> [EXERCISE MATERIAL]:

'''

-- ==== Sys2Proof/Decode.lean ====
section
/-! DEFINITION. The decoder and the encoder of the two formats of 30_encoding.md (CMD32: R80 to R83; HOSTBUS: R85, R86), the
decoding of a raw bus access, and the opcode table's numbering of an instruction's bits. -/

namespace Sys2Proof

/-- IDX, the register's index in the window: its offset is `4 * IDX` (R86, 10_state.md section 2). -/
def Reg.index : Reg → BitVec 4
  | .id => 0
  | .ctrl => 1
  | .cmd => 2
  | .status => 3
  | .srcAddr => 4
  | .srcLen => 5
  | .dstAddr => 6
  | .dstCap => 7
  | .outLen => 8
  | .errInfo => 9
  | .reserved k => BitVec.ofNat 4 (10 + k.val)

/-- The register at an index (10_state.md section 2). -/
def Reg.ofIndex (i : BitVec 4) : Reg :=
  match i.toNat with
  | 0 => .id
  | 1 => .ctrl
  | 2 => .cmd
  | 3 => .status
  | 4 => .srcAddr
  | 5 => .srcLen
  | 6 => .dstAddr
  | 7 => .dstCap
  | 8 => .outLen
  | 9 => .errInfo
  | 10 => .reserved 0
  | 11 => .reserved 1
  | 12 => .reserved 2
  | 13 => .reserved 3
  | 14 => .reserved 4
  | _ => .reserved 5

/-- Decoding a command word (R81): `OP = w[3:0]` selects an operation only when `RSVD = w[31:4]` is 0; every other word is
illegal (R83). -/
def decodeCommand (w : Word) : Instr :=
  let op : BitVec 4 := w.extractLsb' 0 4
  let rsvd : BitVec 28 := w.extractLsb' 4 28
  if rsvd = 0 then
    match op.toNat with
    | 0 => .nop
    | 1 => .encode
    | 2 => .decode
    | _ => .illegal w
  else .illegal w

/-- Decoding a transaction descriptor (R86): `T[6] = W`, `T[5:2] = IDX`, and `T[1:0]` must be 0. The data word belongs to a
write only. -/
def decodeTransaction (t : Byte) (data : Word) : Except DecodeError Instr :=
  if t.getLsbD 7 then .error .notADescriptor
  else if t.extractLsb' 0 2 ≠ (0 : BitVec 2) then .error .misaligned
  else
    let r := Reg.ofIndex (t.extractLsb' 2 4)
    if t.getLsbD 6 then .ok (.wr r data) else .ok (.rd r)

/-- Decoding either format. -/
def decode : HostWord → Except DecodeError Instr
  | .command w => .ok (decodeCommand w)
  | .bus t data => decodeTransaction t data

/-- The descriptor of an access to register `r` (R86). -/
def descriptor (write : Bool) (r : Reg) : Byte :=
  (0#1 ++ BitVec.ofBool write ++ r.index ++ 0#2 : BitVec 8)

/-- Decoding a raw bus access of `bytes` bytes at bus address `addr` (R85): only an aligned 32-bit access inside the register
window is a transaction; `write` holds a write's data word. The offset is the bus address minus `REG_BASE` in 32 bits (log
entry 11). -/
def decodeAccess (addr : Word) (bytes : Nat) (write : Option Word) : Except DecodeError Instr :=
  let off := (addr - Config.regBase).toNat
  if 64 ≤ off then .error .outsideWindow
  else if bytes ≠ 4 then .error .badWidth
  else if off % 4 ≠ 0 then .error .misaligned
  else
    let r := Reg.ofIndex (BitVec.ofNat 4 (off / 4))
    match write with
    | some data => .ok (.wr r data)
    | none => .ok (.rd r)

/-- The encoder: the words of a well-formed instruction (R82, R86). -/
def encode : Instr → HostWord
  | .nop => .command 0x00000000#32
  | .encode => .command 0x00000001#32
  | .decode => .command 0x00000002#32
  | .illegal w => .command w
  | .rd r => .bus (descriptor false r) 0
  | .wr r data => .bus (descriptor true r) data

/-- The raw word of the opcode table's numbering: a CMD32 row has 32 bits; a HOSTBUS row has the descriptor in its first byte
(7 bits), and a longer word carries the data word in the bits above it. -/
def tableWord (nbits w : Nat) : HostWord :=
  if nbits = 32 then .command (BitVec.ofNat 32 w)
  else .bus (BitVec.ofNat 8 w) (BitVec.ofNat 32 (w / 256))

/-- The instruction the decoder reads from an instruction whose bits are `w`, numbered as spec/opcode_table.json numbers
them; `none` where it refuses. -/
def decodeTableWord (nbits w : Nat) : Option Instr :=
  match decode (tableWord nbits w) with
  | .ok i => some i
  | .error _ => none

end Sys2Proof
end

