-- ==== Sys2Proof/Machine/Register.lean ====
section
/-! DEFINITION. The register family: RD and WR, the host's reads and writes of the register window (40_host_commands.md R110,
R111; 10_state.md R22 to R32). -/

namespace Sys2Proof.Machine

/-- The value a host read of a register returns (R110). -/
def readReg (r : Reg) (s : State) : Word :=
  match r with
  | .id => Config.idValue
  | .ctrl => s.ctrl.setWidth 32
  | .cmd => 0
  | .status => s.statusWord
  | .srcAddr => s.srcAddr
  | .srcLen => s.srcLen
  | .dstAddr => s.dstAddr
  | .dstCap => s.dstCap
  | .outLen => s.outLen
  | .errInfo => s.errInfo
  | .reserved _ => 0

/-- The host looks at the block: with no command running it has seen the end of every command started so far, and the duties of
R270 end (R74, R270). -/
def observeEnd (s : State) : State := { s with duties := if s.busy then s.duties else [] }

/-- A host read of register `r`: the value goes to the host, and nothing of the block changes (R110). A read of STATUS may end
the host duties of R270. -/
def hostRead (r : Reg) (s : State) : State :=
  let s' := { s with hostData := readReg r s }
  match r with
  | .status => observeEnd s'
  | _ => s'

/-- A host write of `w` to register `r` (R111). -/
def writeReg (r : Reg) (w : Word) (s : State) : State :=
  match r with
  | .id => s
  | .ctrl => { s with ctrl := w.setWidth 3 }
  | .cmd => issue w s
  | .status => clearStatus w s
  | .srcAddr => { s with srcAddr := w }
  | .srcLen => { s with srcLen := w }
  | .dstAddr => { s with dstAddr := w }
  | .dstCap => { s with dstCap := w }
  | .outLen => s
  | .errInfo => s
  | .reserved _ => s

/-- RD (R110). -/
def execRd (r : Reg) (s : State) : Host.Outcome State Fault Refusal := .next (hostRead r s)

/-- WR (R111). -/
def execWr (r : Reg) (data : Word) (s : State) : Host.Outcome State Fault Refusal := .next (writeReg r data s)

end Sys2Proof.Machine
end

'''

> [TASK DIRECTIONS]: In the entries above, identify every line with the string "DEFINITION".

> [EXERCISE RESULT]:
/-! DEFINITION. The decoder and the encoder of the two formats of 30_encoding.md (CMD32: R80 to R83; HOSTBUS: R85, R86), the
/-! DEFINITION. The register family: RD and WR, the host's reads and writes of the register window (40_host_commands.md R110,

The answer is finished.